Below are some records. Return exactly the lines from the one with "rwa [(s.takeGen_only ..).agree" to the one with "generalize s.takeGen c", and nothing else.
====== DATA UNDER STUDY
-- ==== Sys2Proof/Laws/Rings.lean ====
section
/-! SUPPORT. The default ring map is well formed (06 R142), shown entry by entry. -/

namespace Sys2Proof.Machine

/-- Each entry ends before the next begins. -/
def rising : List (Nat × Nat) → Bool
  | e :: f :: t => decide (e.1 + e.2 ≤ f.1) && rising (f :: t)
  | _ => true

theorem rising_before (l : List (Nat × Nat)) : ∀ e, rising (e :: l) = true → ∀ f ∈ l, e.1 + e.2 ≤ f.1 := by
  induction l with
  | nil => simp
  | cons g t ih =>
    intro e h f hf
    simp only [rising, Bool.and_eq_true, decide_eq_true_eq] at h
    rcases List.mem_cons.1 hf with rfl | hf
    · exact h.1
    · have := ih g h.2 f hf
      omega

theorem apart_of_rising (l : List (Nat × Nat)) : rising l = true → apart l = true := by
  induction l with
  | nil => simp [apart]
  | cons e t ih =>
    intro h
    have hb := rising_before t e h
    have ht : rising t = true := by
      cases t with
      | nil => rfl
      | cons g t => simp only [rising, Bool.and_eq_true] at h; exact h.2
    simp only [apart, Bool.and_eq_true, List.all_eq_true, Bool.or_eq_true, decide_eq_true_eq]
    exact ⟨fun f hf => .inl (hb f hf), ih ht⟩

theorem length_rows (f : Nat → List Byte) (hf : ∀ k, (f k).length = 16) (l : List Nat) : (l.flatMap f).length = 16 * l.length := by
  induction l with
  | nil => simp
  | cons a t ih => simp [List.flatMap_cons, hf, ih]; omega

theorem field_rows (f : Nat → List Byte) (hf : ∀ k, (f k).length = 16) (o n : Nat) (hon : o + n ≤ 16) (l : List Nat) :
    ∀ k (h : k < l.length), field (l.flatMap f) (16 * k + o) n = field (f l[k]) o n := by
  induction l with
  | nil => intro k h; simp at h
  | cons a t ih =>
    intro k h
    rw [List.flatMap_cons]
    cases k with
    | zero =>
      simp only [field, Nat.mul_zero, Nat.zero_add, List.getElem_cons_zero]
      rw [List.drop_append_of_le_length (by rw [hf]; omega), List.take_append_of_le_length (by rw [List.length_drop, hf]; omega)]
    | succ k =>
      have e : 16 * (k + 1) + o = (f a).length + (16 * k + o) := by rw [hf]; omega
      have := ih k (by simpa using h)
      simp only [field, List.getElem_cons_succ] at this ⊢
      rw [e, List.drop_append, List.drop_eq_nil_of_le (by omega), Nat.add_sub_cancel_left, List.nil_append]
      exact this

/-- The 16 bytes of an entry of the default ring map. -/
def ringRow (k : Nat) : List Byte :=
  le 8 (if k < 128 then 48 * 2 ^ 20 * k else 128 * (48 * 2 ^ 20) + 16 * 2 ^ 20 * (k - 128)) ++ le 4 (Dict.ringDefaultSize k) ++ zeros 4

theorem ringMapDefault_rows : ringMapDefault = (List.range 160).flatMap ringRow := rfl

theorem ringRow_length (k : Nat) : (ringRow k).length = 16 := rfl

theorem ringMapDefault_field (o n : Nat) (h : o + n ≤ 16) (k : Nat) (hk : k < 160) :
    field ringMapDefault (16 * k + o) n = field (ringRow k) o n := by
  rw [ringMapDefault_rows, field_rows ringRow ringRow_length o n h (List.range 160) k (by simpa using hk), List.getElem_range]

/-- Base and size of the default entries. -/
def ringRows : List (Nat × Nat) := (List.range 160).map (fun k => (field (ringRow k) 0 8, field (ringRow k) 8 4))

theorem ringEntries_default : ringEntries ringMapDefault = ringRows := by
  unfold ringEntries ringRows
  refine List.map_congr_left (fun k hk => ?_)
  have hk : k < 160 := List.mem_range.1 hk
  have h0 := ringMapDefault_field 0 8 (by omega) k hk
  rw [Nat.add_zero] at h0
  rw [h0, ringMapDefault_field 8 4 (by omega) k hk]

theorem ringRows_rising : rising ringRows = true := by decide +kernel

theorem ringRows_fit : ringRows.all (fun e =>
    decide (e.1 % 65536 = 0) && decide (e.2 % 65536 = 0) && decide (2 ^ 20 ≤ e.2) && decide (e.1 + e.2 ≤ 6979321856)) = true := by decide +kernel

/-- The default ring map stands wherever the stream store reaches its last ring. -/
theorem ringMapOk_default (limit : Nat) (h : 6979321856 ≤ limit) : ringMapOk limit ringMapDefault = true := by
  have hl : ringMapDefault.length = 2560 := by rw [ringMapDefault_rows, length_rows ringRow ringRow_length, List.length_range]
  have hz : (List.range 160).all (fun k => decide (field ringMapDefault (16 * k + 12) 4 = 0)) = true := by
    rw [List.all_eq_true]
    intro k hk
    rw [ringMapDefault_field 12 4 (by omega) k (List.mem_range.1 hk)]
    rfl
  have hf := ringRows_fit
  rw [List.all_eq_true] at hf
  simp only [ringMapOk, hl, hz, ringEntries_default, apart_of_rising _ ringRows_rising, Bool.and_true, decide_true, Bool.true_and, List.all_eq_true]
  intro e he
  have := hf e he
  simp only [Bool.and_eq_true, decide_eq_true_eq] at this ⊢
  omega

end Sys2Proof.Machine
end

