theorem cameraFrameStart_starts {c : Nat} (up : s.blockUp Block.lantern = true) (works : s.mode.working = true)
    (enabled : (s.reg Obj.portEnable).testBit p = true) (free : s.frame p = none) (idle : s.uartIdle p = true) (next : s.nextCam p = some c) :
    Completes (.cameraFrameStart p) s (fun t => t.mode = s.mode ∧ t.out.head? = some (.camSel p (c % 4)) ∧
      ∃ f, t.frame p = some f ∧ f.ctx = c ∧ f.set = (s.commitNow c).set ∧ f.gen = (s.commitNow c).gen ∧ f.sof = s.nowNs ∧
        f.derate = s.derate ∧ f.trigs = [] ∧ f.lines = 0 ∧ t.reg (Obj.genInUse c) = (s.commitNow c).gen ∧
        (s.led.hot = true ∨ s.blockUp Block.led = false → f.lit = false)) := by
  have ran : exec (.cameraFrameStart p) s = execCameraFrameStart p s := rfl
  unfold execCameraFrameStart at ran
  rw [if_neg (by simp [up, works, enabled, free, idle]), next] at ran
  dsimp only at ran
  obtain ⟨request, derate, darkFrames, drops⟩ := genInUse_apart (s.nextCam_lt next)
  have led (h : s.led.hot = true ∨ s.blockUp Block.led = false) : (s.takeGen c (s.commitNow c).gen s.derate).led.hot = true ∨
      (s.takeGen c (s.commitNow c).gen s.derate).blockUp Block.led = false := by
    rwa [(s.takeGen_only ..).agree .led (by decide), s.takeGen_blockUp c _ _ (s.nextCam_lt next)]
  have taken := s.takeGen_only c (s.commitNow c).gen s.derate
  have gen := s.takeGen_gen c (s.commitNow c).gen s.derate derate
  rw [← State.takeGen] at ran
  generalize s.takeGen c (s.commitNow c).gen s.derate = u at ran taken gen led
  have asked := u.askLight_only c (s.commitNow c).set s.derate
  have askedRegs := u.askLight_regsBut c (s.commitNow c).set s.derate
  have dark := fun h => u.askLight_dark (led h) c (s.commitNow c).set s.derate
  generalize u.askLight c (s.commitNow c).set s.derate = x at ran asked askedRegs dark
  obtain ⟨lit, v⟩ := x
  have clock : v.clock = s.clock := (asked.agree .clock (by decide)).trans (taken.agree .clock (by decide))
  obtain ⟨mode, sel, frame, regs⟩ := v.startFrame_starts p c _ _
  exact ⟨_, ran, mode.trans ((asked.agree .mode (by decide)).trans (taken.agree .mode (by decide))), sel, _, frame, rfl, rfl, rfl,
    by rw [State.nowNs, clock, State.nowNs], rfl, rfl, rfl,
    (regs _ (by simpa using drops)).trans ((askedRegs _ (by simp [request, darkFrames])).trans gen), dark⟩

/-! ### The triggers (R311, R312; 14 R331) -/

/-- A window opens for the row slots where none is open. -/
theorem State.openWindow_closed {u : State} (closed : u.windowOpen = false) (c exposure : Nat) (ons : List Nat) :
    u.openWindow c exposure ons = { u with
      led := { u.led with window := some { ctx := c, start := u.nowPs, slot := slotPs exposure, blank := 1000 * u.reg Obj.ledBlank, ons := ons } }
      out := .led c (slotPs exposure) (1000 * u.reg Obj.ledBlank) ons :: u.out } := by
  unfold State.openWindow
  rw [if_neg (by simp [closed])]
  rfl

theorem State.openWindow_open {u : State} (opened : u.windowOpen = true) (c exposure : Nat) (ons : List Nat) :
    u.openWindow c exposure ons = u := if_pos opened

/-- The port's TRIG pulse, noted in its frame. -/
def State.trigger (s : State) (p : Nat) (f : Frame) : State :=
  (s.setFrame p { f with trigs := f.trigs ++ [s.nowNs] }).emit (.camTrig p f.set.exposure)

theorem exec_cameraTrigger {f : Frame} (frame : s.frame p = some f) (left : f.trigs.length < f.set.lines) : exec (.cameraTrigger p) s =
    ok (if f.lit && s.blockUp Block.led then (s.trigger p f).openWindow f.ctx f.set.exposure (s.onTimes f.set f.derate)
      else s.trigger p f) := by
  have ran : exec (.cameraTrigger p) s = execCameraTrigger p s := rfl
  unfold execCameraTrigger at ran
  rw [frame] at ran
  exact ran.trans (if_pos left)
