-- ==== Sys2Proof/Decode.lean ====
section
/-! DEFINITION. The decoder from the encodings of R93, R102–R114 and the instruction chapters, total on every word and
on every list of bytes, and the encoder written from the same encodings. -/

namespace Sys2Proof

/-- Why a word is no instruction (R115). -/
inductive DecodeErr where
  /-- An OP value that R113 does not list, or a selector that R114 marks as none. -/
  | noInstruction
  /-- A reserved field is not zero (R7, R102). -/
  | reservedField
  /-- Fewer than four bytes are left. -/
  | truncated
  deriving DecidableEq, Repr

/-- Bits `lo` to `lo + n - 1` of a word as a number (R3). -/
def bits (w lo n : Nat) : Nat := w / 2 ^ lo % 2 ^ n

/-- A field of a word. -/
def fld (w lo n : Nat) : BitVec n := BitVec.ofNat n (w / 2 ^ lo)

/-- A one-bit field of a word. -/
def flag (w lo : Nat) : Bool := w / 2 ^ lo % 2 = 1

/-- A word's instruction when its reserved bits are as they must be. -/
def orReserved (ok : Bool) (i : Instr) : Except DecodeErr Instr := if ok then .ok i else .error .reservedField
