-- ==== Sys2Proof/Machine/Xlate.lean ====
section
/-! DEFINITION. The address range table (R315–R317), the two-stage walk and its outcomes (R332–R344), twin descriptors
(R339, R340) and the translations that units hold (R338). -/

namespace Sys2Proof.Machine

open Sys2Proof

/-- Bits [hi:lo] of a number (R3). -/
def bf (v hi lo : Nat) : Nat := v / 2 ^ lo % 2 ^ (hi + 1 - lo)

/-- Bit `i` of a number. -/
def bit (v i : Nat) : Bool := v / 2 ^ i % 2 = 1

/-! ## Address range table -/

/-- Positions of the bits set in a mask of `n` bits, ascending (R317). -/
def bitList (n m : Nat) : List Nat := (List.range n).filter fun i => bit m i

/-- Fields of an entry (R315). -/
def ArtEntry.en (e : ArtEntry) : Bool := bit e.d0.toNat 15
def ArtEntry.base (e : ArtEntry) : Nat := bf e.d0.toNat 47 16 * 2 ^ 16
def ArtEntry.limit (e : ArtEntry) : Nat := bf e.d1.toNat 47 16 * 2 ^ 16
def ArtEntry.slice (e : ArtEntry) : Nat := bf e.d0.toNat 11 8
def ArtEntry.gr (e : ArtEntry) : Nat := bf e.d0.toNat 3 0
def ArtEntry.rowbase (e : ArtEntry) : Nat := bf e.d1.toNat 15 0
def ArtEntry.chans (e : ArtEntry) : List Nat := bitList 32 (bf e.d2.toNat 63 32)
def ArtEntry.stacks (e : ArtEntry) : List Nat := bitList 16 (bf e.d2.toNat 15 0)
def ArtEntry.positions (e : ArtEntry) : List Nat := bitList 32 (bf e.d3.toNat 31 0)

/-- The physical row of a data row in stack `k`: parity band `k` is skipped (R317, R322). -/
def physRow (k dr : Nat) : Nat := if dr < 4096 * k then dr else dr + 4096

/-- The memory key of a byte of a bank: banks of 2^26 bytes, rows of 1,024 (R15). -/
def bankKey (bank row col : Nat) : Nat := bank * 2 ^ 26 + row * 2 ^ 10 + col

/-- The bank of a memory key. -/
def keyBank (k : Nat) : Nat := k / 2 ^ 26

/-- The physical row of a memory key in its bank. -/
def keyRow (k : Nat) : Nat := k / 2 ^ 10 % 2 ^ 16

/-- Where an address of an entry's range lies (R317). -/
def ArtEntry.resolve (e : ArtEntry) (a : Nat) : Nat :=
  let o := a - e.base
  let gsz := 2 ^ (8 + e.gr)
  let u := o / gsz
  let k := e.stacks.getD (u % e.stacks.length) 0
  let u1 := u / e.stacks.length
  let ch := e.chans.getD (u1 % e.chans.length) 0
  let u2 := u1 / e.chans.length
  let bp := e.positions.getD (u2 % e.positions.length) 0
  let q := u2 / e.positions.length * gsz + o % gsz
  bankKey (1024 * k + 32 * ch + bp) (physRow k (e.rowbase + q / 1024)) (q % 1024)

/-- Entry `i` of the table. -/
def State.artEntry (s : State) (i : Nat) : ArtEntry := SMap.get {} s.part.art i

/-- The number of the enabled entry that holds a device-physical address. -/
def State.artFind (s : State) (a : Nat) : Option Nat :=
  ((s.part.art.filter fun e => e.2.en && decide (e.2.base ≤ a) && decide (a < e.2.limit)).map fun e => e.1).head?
============
## EXERCISE SOLUTION
    rwa [(s.takeGen_only ..).agree .led (by decide), s.takeGen_blockUp c _ _ (s.nextCam_lt next)]
  have taken := s.takeGen_only c (s.commitNow c).gen s.derate
  have gen := s.takeGen_gen c (s.commitNow c).gen s.derate derate
  rw [← State.takeGen] at ran
  generalize s.takeGen c (s.commitNow c).gen s.derate = u at ran taken gen led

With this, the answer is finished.